Reproduce each line from the records that holds "whose".

DATA SECTION -
::::::::

/-- A pending register and the operation that will write it. -/
structure Pend where
  reg : PReg
  op  : Nat
  deriving DecidableEq, Repr

/-- A link of a thread's link stack (R320). -/
structure Link where
  pc   : Word
  prio : BitVec 6
  deriving DecidableEq, Repr

/-- What holds a frontier entry at its group, beside SYNC.C: a translation walk under way (R71), a page-fault ticket
(R72), a QUOTA waiting for its partner (R330). -/
inductive Hold where
  | free
  | walk
  | page (launch : Word) (page : Nat)
  | quota
  deriving DecidableEq, Repr

/-- A frontier entry (R314); `waits` names what it has issued and is held by: operations with rejected requests (R114), a
WRSR of TLBINV until its completion (R76); `yield` is 0, or one more than the issue opportunities a YIELD still gives away (R322);
`raised` holds the raise position; `parkWait` says since when its group waits for park records (R174); `mwait` names the
matrix command its MWAIT waits on, with the command's mask once it has retired (R239); `popWait` names the POP for whose
registers its group has been found to wait (R134, R344). -/
structure Entry where
  pc      : Word
  prio    : BitVec 6
  age     : Nat
  raised  : Option Nat
  blocked : Bool
  hold    : Hold
  waits   : List Nat
  mask    : BitVec 32
  yield   : Nat
  parkWait : Option Nat
  mwait   : Option (Nat × Option Word)
  popWait : Option Nat
  deriving DecidableEq, Repr

/-- The hints read so far of a group (R27): their payloads, how many words, and whether a kind occurred twice (R28). -/
structure Hints where
  imm   : Option (BitVec 22)
  g     : Option (BitVec 4)
  c     : Option (BitVec 22)
  rm    : Option (BitVec 3)
  sc    : Option (BitVec 3)
  dep   : Option (BitVec 14)
  count : Nat
  twice : Bool
  deriving DecidableEq, Repr

/-- The hint group a crew is issuing (R31): a thread of its entry, the pc of its first word, the pc of the word to issue
and the hints read. -/
structure Group where
  thread : Nat
  first  : Word
  pc     : Word
  hints  : Hints
  deriving DecidableEq, Repr

/-- What a whole crew waits in (R375): a BAR.T phase or a GBAR phase in which it has arrived. -/
inductive SyncWait where
  | free | barT | gbar
  deriving DecidableEq, Repr

/-- A POP that waits for a dispatch (R355): lease pair, selector, the order in which it began to wait, the time on the
base-die clock at which it did (R350), the group's pc and the threads of its entry, from which it issues afresh after a save
(R376), the pc of the word after it, and whether its crew has left its core with the threads back at the group's pc. -/
structure PopWait where
  op     : Nat
  dest   : BitVec 6
  sel    : Word
  since  : Nat
  clk    : Nat
  pc     : Word
  mask   : BitVec 32
  next   : Word
  back   : Bool
  deriving DecidableEq, Repr

/-- A QUOTA that waits for its partner (R330). -/
structure QuotaWait where
  give    : Bool
  partner : Nat
  gran    : Nat
  thread  : Nat
  pc      : Word
  deriving DecidableEq, Repr

/-- A sealed batch of a thread that is not known finished (R99). -/
structure Batch where
  thread : Nat
  number : Word
  deriving DecidableEq, Repr

/-- A crew (R127, R312, R375). -/
structure Crew where
  key       : CrewKey
  quota     : Nat
  vregs     : Cells Word          -- key 32 * register + slot
  vbad      : List Nat            -- registers whose code word is uncorrectable (R132)
  uregs     : Cells Word
  preds     : Cells (BitVec 32)   -- p1 to p7, bit per slot
  entries   : List Entry
  links     : Cells (List Link)   -- by thread, top of the stack first
  ended     : BitVec 32
  smask     : BitVec 32
  sarr      : BitVec 32
  rm        : BitVec 3
  flags     : BitVec 5
  mnext     : BitVec 6
  cpyctr    : Word
  resvBase  : Word
  resvCount : Word
  running   : Word
  evec      : Word
  epc       : Word
  eprio     : Word
  ecause    : Word
  einfo     : DWord
  tlblaunch : Word
  ordk      : Cells Word          -- by heat
  srctr     : Cells Word          -- by thread (and shadow slot)
  batch     : Cells Word          -- by thread
  sealedB   : List Batch
  pend      : List Pend
  group     : Option Group
  raises    : Nat                 -- issue opportunities so far, by which raise positions are given (R316)
  wait      : SyncWait
  pop       : Option PopWait
  quotaW    : Option QuotaWait
  started   : Bool                -- has issued (R344)
  stopped   : Bool                -- stopped for a kill or a save (R362, R372)
  upset     : Bool                -- what the crew computes twice next comes out different (R138, R139)
  deriving DecidableEq, Repr

/-! ### Teams, gangs -/

/-- The state of a defined tile (R86). -/
inductive TileSt where
  | empty | filling | ready | draining
  deriving DecidableEq, Repr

::::::::

ANSWER SPACE -
matrix command its MWAIT waits on, with the command's mask once it has retired (R239); `popWait` names the POP for whose
  vbad      : List Nat            -- registers whose code word is uncorrectable (R132)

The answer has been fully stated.